The Albanese government plans to replace the 50% capital gains tax discount on assets held longer than 12 months with a system that taxes the full real gain after adjusting for inflation.
What the new model would look like
Under current rules, individuals and trusts can exclude half of any capital gain from tax if they've held the asset for more than a year. The proposed model flips that: investors would first subtract the effect of inflation from their nominal gain, then pay tax on the entire remaining real gain at their marginal rate.
Here's how it could work. Say someone buys a property for $500,000 and sells it five years later for $600,000. The nominal gain is $100,000. Today, with the discount, only $50,000 is taxable. Under the new plan, the government would adjust the purchase price for inflation. If prices rose 15% over those five years, the adjusted cost base becomes $575,000. The real gain is $25,000 — and that full amount would be taxed.

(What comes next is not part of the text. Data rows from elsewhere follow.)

-- ==== Sys2Proof/Machine/Arith.lean ====
section
/-! DEFINITION. The three functions every command is made of: `permute` (spec/40_permute.md R91),
`derive` (spec/41_seed.md R110) and `F` (spec/42_generate.md R120), and the folded remainder of the
implementation note R99. -/

namespace Sys2Proof.Machine

/-- The exact square modulo PRIME (R91, R93). The product is a natural number, so it is never
truncated (notes/assumptions/14). -/
def squareRemainder (x : Word) : Nat := x.toNat * x.toNat % Config.prime

/-- The Permutation Engine (R90, R91, R92, R94). -/
def permute (x : Word) : Word :=
  if Config.prime ≤ x.toNat then x
  else if x.toNat ≤ Config.primeHalf then BitVec.ofNat 32 (squareRemainder x)
  else BitVec.ofNat 32 (Config.prime - squareRemainder x)

/-- One fold of R99: `hi * 2^32 + lo` becomes `5 * hi + lo`, congruent modulo PRIME. -/
def foldOnce (v : Nat) : Nat := 5 * (v / 2 ^ 32) + v % 2 ^ 32

/-- The remainder by two folds and one subtraction, as a circuit without a divider computes it
(R99, "not normative"): no meaning calls it. -/
def foldedRemainder (x : Word) : Nat :=
  let w := foldOnce (foldOnce (x.toNat * x.toNat))
  if w < Config.prime then w else w - Config.prime

/-- `derive(seed, shift)` with its stages u1, u2, u3 (R110). -/
def derive (seed shift : Word) : Word :=
  let u1 := permute seed
  let u2 := u1 + shift
  permute u2

/-- `F(src, off)` with its stages t1 to t4 (R120); XOR_CONST is an argument. -/
def compose (xorConst src off : Word) : Word :=
  let t1 := permute src
  let t2 := t1 + off
  let t3 := t2 ^^^ xorConst
  permute t3

end Sys2Proof.Machine
end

For investors in the top tax bracket, the difference is stark. The current discount effectively caps the tax rate on long-term gains at 22.5%. The new model would push it back toward 45% on the real portion.

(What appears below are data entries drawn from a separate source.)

-- ==== Sys2Proof/Machine/Seeding.lean ====
section
/-! DEFINITION. The seeding commands, CONSTRUCT and RESEED (spec/41_seed.md R111, R112). -/

namespace Sys2Proof.Machine

/-- CONSTRUCT derives both registers from the seed pair, in any state (R111). -/
def execConstruct (seedBase seedOffset : Word) (s : State) : Host.Outcome State Fault Refusal :=
  .next (respond .ok 0#32 (seedFrom seedBase seedOffset s))

/-- RESEED has the effect and the response of CONSTRUCT with the same operands (R112); INDEX is not
set to 0 (spec/90_conflicts.md C3). -/
def execReseed (seedBase seedOffset : Word) (s : State) : Host.Outcome State Fault Refusal :=
  .next (respond .ok 0#32 (seedFrom seedBase seedOffset s))

end Sys2Proof.Machine
end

How investors might be affected
The change targets asset holders who benefit most from the existing discount — particularly property investors and share traders. Owner-occupiers selling their primary home are exempt from capital gains tax entirely and wouldn't see a difference.
Lower-income investors with smaller marginal rates would face a smaller hit, but the shift still removes the blanket 50% reduction. Superannuation funds, which already enjoy a concessional tax rate, could also be affected depending on how the final legislation is written.

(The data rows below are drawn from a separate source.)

-- ==== Sys2Proof/Tests/Slice0.lean ====
section
/-! SUPPORT. Tests: each expected value is taken from spec/30_encoding.md section 8,
spec/95_test_vectors.md (CFG-A) or spec/96_test_vectors_cfg_b.md (CFG-B), or from the rule named; and
the witnesses, one for each obligation that has hypotheses. -/

namespace Sys2Proof.Machine.Tests

/-- An instance built with CFG-A, unseeded and idle. -/
def unseededA : State := { State.reset with params := Config.cfgA }

/-- An instance built with `p`, seeded and idle. -/
def seededWith (p : Params) (index offset : Word) : State :=
  { State.reset with params := p, gen := .seeded index offset }

/-- The state after `CONSTRUCT 1, 3` under CFG-A. -/
def seededA : State := seededWith Config.cfgA 4#32 121#32

/-- The generator and the responses a next state holds. -/
def view (o : Host.Outcome State Fault Refusal) : Option (Generator × List Response) :=
  match o with
  | .next s    => some (s.gen, s.responses)
  | .fault _   => none
  | .refused _ => none

/-- The decoded command, if there is one. -/
def command (w : CommandWord) : Option Instr := (decode w).toOption

/-! ## Well-formedness: the parameter triple (R8) and a written line (R69) -/

theorem test_cfgA_and_cfgB_are_well_formed :
    Config.cfgA.wellFormed = true ∧ Config.cfgB.wellFormed = true := by decide

theorem test_zero_shift_index_is_ill_formed :
    Params.wellFormed ⟨0#32, 2#32, 3#32⟩ = false := by decide

theorem test_zero_shift_offset_is_ill_formed :
    Params.wellFormed ⟨1#32, 0#32, 3#32⟩ = false := by decide

theorem test_zero_xor_const_is_ill_formed :
    Params.wellFormed ⟨1#32, 2#32, 0#32⟩ = false := by decide

theorem test_equal_shifts_are_ill_formed :
    Params.wellFormed ⟨2#32, 2#32, 3#32⟩ = false := by decide

theorem test_shift_index_equal_to_xor_const_is_ill_formed :
    Params.wellFormed ⟨3#32, 2#32, 3#32⟩ = false := by decide

theorem test_shift_offset_equal_to_xor_const_is_ill_formed :
    Params.wellFormed ⟨1#32, 3#32, 3#32⟩ = false := by decide

theorem test_line_with_unknown_mnemonic_is_ill_formed :
    CommandLine.wellFormed ⟨"NOP".toList, []⟩ = false := by decide

theorem test_line_with_missing_operand_is_ill_formed :
    CommandLine.wellFormed ⟨"CONSTRUCT".toList, [42]⟩ = false := by decide

theorem test_line_with_operand_out_of_range_is_ill_formed :
    CommandLine.wellFormed ⟨"PERMUTE".toList, [4294967296]⟩ = false := by decide

/-! ## Decoding: words written out from R60 and R62 -/

theorem test_decode_permute :
    command 0x010001000000000000#72 = some (.permute 65536#32) := by decide

theorem test_decode_construct :
    command 0x020000002A0000007F#72 = some (.construct 42#32 127#32) := by decide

The timing matters. In periods of high inflation, the inflation adjustment would shrink the taxable gain significantly. In low-inflation years, the adjustment is modest, and the new model looks more like taxing the full nominal gain. That means the policy's impact will vary with the economic cycle.
Unresolved questions
The government hasn't released draft legislation or a timeline. Key details are still unknown: which inflation index will be used, whether there are transitional rules for assets bought before the change, and how the new rules interact with other parts of the tax system.
The proposal will need to pass parliament, where it's likely to face pushback from property and investment groups. For now, investors are left waiting for the fine print.